Al introducir contraseñas no se muestra ningún carácter por motivos de seguridad. Además, las contraseñas siempre se piden dos veces para confirmar que la escribió correctamente. |
Ejecute una terminal (consola) para realizar las operaciones que se indican a continuación e inicie una sesión como administrador con la orden
su -
Al hacerlo se le pedirá que introduzca la contraseña de administrador. Los pasos a seguir son distintos si se está utilizando GRUB legacy que si se está usando GRUB2. Este último se usa por defecto a partir de la versión 12.2 de openSUSE.
GRUB2
Ejecute el comando
grub2-mkpasswd-pbkdf2
Introduzca la contraseña y vuelva a hacerlo para confirmar que la ha escrito bien.
Enter password:
Reenter password:
Como resultado obtendrá la contraseña.
PBKDF2 hash of your password is grub.pbkdf2.sha512.10000.EAC91CFB569AC8245C13794653FD6DC3C470E9243AB439AA1728FB3842FB4EB
Ahora hay que añadir el usuario y la contraseña cifrada al archivo /etc/grub.d/40_custom.
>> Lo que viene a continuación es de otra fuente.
-- ==== Sys2Proof/Machine/Mailbox.lean ====
section
/-!
DEFINITION. The mailbox slots (R303 to R307) and the acknowledgement of COMPLETION notices (R333, R511).
-/

namespace Sys2Proof.Machine

/-- A write of the inbound slot by its transport; while in_full is 1 it is ignored and sets overrun (R306). -/
def slotWrite (s : State) (n off : Nat) (data : Bytes) : State :=
  setMailbox s n (fun b =>
    if b.inFull then { b with overrun := true } else { b with inbound := padTo 256 (overlay b.inbound off data) })

/-- KPR_MBX_POST_n: sets in_full, or overrun when it is set already (R306). -/
def slotPost (s : State) (n : Nat) : State :=
  setMailbox s n (fun b => if b.inFull then { b with overrun := true } else { b with inFull := true })

/-- An acknowledgement of a COMPLETION notice that has been sent and not yet acknowledged (R333, R511): it
waits for the next DELIVERED batch, which 256 of them begin (R339), and the source's table entry dates from now (R330). -/
def ackNotice (s : State) (order : BitVec 64) : State :=
  match findOrder s order with
  | none => s
  | some o =>
    if o.notice != 1 then s
    else
      let s := setOrder s order (fun o => { o with notice := 2 })
      let s := setJournal s (fun j =>
        { j with firstAckAt := if j.pendingAcks.isEmpty then s.wall else j.firstAckAt
                 pendingAcks := j.pendingAcks ++ [order] })
      let s := setKeeper s (fun k =>
        { k with sources := k.sources.map (fun e => if e.source == orderSource order then { e with ackedAt := s.wall } else e) })
      if s.journal.pendingAcks.length < 256 then s else writeDelivered s

/-- Clearing out_full of mailbox `n`: the message is acknowledged; on mailboxes 0 to 8 that acknowledges a
COMPLETION notice of this die as well (R306, R333). -/
def clearOut (s : State) (n : Nat) : State :=
  let b := getMailbox s n
  if !b.outFull then s
  else
    let s := setMailbox s n (fun b => { b with outFull := false, outCompletion := none })
    let s := if n == 0 then { s with i3c := { s.i3c with ibiRaised := false } } else s
    match b.outCompletion with
    | some o => if n ≤ 8 then ackNotice s o else s
    | none => s

/-- The transport logic of mailbox 14 or 15 hands the oldest message of its queue to the empty inbound slot
(R306, R410). -/
def pullArrived (s : State) (m : Nat) : State :=
  match (getMailbox s m).arrived with
  | [] => s
  | (msg, src) :: rest =>
    if (getMailbox s m).inFull then s
    else slotPost (slotWrite (setMailbox s m (fun b => { b with arrived := rest, origin := src })) m 0 msg) m

end Sys2Proof.Machine
end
Ejecute el editor con la orden
joe /etc/grub.d/40_custom
y añada lo siguiente
set superusers="root"
password_pbkdf2 root grub.pbkdf2.sha512.10000.EAC91CFB569AC8245C13794653FD6DC3C470E9243AB439AA1728FB3842FB4EB
Por último, ejecutamos el siguiente comando para guardar los cambios
grub2-mkconfig -o /boot/grub2/grub.cfg
GRUB legacy
Ejecute el comando
grub-md5-crypt
e introduzca la clave que quiere para GRUB:
Password: Retype password:
Obtendrá como resultado la contraseña cifrada.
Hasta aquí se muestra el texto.